▶ [TASK REQUIREMENTS]: In the listing below, count the lines containing the string "wlFlag" and state only the number.

_ _ _

-- ==== Sys2Proof/Laws/KeepsOptical.lean ====
section
/-! SUPPORT. What each operation of Machine/Optical.lean keeps. -/

namespace Sys2Proof.Machine

set_option linter.unusedTactic false
set_option linter.unreachableTactic false

theorem State.portLost_keeps {a s : State} (h : Keeps a s) : ∀ x1, Keeps a (State.portLost s x1) := by
  intros
  unfold State.portLost
  try dsimp only
  repeat' first
    | with_reducible assumption
    | intro _
    | with_reducible apply State.setReady_keeps
    | with_reducible apply State.depForget_keeps
    | with_reducible apply State.forAll_keeps
    | with_reducible apply State.setCredit_keeps
    | with_reducible apply State.flushOutput_keeps
    | with_reducible apply State.collPortDown_keeps
    | with_reducible apply State.setRegBit_keeps
    | with_reducible apply State.loseSatchel_keeps
    | with_reducible apply Keeps.ite
    | with_reducible apply Keeps.foldl
    | split
    | dsimp only
    | fail_if_no_progress with_reducible refine Keeps.lit ?_ rfl
    | with_reducible refine Keeps.litDraw ?_ rfl
    | with_reducible refine Keeps.litHost ?_ rfl

theorem State.linkMeasured_keeps {a s : State} (h : Keeps a s) : ∀ x1 x2, Keeps a (State.linkMeasured s x1 x2) := by
  intros
  unfold State.linkMeasured
  try dsimp only
  repeat' first
    | with_reducible assumption
    | intro _
    | with_reducible apply State.applyBuffers_keeps
    | with_reducible apply State.setReg_keeps
    | with_reducible apply State.emit_keeps
    | with_reducible apply Keeps.ite
    | with_reducible apply Keeps.foldl
    | split
    | dsimp only
    | fail_if_no_progress with_reducible refine Keeps.lit ?_ rfl
    | with_reducible refine Keeps.litDraw ?_ rfl
    | with_reducible refine Keeps.litHost ?_ rfl

theorem State.portRises_keeps {a s : State} (h : Keeps a s) : ∀ x1, Keeps a (State.portRises s x1) := by
  intros
  unfold State.portRises
  try dsimp only
  repeat' first
    | with_reducible assumption
    | intro _
    | with_reducible apply State.setReady_keeps
    | with_reducible apply Keeps.ite
    | with_reducible apply Keeps.foldl
    | split
    | dsimp only
    | fail_if_no_progress with_reducible refine Keeps.lit ?_ rfl
    | with_reducible refine Keeps.litDraw ?_ rfl
    | with_reducible refine Keeps.litHost ?_ rfl

theorem State.gbWrite_keeps {a s : State} (h : Keeps a s) : ∀ x1 x2 x3 x4, Keeps a (State.gbWrite s x1 x2 x3 x4) := by
  intros
  unfold State.gbWrite
  try dsimp only
  repeat' first
    | with_reducible assumption
    | intro _
    | with_reducible apply Keeps.ite
    | with_reducible apply Keeps.foldl
    | split
    | dsimp only
    | fail_if_no_progress with_reducible refine Keeps.lit ?_ rfl
    | with_reducible refine Keeps.litDraw ?_ rfl
    | with_reducible refine Keeps.litHost ?_ rfl

theorem State.retireNow_keeps {a s : State} (h : Keeps a s) : ∀ x1, Keeps a (State.retireNow s x1) := by
  intros
  unfold State.retireNow
  try dsimp only
  repeat' first
    | with_reducible assumption
    | intro _
    | with_reducible apply State.gbWrite_keeps
    | with_reducible apply Keeps.ite
    | with_reducible apply Keeps.foldl
    | split
    | dsimp only
    | fail_if_no_progress with_reducible refine Keeps.lit ?_ rfl
    | with_reducible refine Keeps.litDraw ?_ rfl
    | with_reducible refine Keeps.litHost ?_ rfl

theorem State.retire_keeps {a s : State} (h : Keeps a s) : ∀ x1 x2, Keeps a (State.retire s x1 x2) := by
  intros
  unfold State.retire
  try dsimp only
  repeat' first
    | with_reducible assumption
    | intro _
    | with_reducible apply State.retireNow_keeps
    | with_reducible apply Keeps.ite
    | with_reducible apply Keeps.foldl
    | split
    | dsimp only
    | fail_if_no_progress with_reducible refine Keeps.lit ?_ rfl
    | with_reducible refine Keeps.litDraw ?_ rfl
    | with_reducible refine Keeps.litHost ?_ rfl

theorem State.setOpt_keeps {a s : State} (h : Keeps a s) : ∀ x1 x2, Keeps a (State.setOpt s x1 x2) := by
  intros
  unfold State.setOpt
  try dsimp only
  repeat' first
    | with_reducible assumption
    | intro _
    | with_reducible apply Keeps.ite
    | with_reducible apply Keeps.foldl
    | split
    | dsimp only
    | fail_if_no_progress with_reducible refine Keeps.lit ?_ rfl
    | with_reducible refine Keeps.litDraw ?_ rfl
    | with_reducible refine Keeps.litHost ?_ rfl

theorem State.setWave_keeps {a s : State} (h : Keeps a s) : ∀ x1 x2 x3, Keeps a (State.setWave s x1 x2 x3) := by
  intros
  unfold State.setWave
  try dsimp only
  repeat' first
    | with_reducible assumption
    | intro _
    | with_reducible apply State.setOpt_keeps
    | with_reducible apply Keeps.ite
    | with_reducible apply Keeps.foldl
    | split
    | dsimp only
    | fail_if_no_progress with_reducible refine Keeps.lit ?_ rfl
    | with_reducible refine Keeps.litDraw ?_ rfl
    | with_reducible refine Keeps.litHost ?_ rfl

theorem State.setRingSt_keeps {a s : State} (h : Keeps a s) : ∀ x1 x2 x3 x4, Keeps a (State.setRingSt s x1 x2 x3 x4) := by
  intros
  unfold State.setRingSt
  try dsimp only
  repeat' first
    | with_reducible assumption
    | intro _
    | with_reducible apply State.setRegF_keeps
    | with_reducible apply Keeps.ite
    | with_reducible apply Keeps.foldl
    | split
    | dsimp only
    | fail_if_no_progress with_reducible refine Keeps.lit ?_ rfl
    | with_reducible refine Keeps.litDraw ?_ rfl
    | with_reducible refine Keeps.litHost ?_ rfl

theorem State.setLaser_keeps {a s : State} (h : Keeps a s) : ∀ x1 x2 x3, Keeps a (State.setLaser s x1 x2 x3) := by
  intros
  unfold State.setLaser
  try dsimp only
  repeat' first
    | with_reducible assumption
    | intro _
    | with_reducible apply State.setRegF_keeps
    | with_reducible apply Keeps.ite
    | with_reducible apply Keeps.foldl
    | split
    | dsimp only
    | fail_if_no_progress with_reducible refine Keeps.lit ?_ rfl
    | with_reducible refine Keeps.litDraw ?_ rfl
    | with_reducible refine Keeps.litHost ?_ rfl

theorem State.wlFlag_keeps {a s : State} (h : Keeps a s) : ∀ x1 x2 x3, Keeps a (State.wlFlag s x1 x2 x3) := by
  intros
  unfold State.wlFlag
  try dsimp only
  repeat' first
    | with_reducible assumption
    | intro _
    | with_reducible apply State.raise_keeps
    | with_reducible apply State.setRegBit_keeps
    | with_reducible apply Keeps.ite
    | with_reducible apply Keeps.foldl
    | split
    | dsimp only
    | fail_if_no_progress with_reducible refine Keeps.lit ?_ rfl
    | with_reducible refine Keeps.litDraw ?_ rfl
    | with_reducible refine Keeps.litHost ?_ rfl

theorem State.setOptState_keeps {a s : State} (h : Keeps a s) : ∀ x1 x2, Keeps a (State.setOptState s x1 x2) := by
  intros
  unfold State.setOptState
  try dsimp only
  repeat' first
    | with_reducible assumption
    | intro _
    | with_reducible apply State.setRegF_keeps
    | with_reducible apply Keeps.ite
    | with_reducible apply Keeps.foldl
    | split
    | dsimp only
    | fail_if_no_progress with_reducible refine Keeps.lit ?_ rfl
    | with_reducible refine Keeps.litDraw ?_ rfl
    | with_reducible refine Keeps.litHost ?_ rfl

theorem State.putActive_keeps {a s : State} (h : Keeps a s) : ∀ x1 x2 x3, Keeps a (State.putActive s x1 x2 x3) := by
  intros
  unfold State.putActive
  try dsimp only
  repeat' first
    | with_reducible assumption
    | intro _
    | with_reducible apply State.setRegF_keeps
    | with_reducible apply State.forAll_keeps
    | with_reducible apply State.setRegBit_keeps
    | with_reducible apply State.raise_keeps
    | with_reducible apply Keeps.ite
    | with_reducible apply Keeps.foldl
    | split
    | dsimp only
    | fail_if_no_progress with_reducible refine Keeps.lit ?_ rfl
    | with_reducible refine Keeps.litDraw ?_ rfl
    | with_reducible refine Keeps.litHost ?_ rfl

theorem State.optDown_keeps {a s : State} (h : Keeps a s) : ∀ x1, Keeps a (State.optDown s x1) := by
  intros
  unfold State.optDown
  try dsimp only
  repeat' first
    | with_reducible assumption
    | intro _
    | with_reducible apply State.putActive_keeps
    | with_reducible apply State.setOptState_keeps
    | with_reducible apply State.portLost_keeps
    | with_reducible apply Keeps.ite
    | with_reducible apply Keeps.foldl
    | split
    | dsimp only
    | fail_if_no_progress with_reducible refine Keeps.lit ?_ rfl
    | with_reducible refine Keeps.litDraw ?_ rfl
    | with_reducible refine Keeps.litHost ?_ rfl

_ _ _

▶ [PROBLEM SOLUTION]: 2